[[ TASK DATA open ]]
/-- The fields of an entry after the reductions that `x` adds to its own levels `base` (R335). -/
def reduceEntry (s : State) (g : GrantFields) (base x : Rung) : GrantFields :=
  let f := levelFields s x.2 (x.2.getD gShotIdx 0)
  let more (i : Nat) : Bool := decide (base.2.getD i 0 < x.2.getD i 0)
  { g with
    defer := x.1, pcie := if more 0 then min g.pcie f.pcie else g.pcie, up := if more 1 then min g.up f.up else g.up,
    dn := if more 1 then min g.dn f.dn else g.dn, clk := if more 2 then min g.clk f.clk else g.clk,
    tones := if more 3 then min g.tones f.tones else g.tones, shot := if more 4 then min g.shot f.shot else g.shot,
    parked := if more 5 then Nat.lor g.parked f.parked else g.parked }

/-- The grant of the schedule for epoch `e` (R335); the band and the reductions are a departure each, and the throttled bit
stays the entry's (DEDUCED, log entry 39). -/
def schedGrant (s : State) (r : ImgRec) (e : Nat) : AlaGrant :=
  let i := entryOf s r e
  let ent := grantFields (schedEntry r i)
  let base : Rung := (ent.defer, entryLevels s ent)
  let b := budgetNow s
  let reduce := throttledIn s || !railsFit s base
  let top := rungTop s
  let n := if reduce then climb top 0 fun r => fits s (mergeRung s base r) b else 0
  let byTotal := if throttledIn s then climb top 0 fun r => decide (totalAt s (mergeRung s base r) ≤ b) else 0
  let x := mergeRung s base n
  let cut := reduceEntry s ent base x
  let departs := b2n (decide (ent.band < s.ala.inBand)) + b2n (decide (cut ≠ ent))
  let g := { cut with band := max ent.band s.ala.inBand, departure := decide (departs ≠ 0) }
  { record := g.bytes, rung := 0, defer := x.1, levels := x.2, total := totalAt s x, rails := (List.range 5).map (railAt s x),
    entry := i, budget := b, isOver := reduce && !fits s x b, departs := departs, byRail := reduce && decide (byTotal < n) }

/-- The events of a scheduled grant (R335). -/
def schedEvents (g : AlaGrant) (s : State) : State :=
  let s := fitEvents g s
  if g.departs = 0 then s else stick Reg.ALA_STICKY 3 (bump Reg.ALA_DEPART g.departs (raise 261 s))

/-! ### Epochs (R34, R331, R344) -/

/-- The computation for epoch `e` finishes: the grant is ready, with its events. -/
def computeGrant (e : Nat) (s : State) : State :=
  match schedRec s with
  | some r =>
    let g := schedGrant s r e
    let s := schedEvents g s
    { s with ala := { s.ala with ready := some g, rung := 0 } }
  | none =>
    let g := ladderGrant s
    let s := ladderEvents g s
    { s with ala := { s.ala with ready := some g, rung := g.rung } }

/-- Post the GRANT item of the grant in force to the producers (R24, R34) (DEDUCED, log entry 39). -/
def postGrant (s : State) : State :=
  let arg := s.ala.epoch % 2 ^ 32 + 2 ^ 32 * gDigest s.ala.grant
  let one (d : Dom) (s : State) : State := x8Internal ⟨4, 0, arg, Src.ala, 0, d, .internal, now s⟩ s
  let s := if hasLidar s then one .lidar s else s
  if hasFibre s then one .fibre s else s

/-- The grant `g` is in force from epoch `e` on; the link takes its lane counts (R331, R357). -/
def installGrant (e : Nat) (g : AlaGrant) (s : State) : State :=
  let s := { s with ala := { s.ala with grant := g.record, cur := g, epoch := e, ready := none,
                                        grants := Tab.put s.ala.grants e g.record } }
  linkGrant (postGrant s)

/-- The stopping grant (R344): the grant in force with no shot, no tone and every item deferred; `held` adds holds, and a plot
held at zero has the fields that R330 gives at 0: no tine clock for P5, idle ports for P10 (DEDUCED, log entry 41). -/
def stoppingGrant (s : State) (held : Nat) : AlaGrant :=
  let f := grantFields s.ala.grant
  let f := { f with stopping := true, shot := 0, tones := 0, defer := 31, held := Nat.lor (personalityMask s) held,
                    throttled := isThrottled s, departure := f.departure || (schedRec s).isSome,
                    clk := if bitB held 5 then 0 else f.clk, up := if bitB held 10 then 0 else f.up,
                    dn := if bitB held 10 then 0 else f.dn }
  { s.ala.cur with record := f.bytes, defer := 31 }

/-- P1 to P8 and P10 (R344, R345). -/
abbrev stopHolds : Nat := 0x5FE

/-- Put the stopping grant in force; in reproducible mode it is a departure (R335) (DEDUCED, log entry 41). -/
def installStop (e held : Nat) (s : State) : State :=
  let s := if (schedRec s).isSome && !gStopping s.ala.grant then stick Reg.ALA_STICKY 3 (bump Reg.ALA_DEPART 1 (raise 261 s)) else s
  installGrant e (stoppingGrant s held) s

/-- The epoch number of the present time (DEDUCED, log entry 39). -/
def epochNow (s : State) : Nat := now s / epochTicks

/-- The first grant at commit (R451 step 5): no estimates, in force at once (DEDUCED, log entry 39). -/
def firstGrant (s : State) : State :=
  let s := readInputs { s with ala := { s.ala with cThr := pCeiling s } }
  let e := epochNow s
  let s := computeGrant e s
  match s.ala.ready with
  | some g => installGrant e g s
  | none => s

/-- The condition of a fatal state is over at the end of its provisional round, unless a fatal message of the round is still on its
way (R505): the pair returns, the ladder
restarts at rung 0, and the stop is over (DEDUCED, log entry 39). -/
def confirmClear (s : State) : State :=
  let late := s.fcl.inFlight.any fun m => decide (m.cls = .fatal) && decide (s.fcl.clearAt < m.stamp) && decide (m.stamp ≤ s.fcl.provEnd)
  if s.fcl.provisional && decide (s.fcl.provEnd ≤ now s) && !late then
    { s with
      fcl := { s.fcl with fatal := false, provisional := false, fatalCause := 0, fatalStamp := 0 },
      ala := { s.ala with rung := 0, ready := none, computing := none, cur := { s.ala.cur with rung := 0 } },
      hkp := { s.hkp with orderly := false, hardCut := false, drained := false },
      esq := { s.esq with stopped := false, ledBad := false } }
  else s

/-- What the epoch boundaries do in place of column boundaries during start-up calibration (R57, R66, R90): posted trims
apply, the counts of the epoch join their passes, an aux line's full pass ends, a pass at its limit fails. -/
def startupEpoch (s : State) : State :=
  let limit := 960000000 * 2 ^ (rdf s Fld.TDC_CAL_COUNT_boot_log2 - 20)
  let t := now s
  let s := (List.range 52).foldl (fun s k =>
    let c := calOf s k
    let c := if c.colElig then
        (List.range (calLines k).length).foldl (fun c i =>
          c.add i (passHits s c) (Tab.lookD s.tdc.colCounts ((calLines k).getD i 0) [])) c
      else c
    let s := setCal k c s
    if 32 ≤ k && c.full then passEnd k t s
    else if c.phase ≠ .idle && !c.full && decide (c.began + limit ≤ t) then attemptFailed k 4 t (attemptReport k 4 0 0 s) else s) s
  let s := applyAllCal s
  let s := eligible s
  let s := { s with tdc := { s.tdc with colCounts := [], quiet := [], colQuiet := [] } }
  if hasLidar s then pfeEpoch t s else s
[[ TASK DATA closed ]]
[REQUIRED ACTION] Beginning at the top of the records above, transcribe each line exactly up to and including the line that holds "let f := levelFields".

[SOLUTION TO THIS PROBLEM]
/-- The fields of an entry after the reductions that `x` adds to its own levels `base` (R335). -/
def reduceEntry (s : State) (g : GrantFields) (base x : Rung) : GrantFields :=
  let f := levelFields s x.2 (x.2.getD gShotIdx 0)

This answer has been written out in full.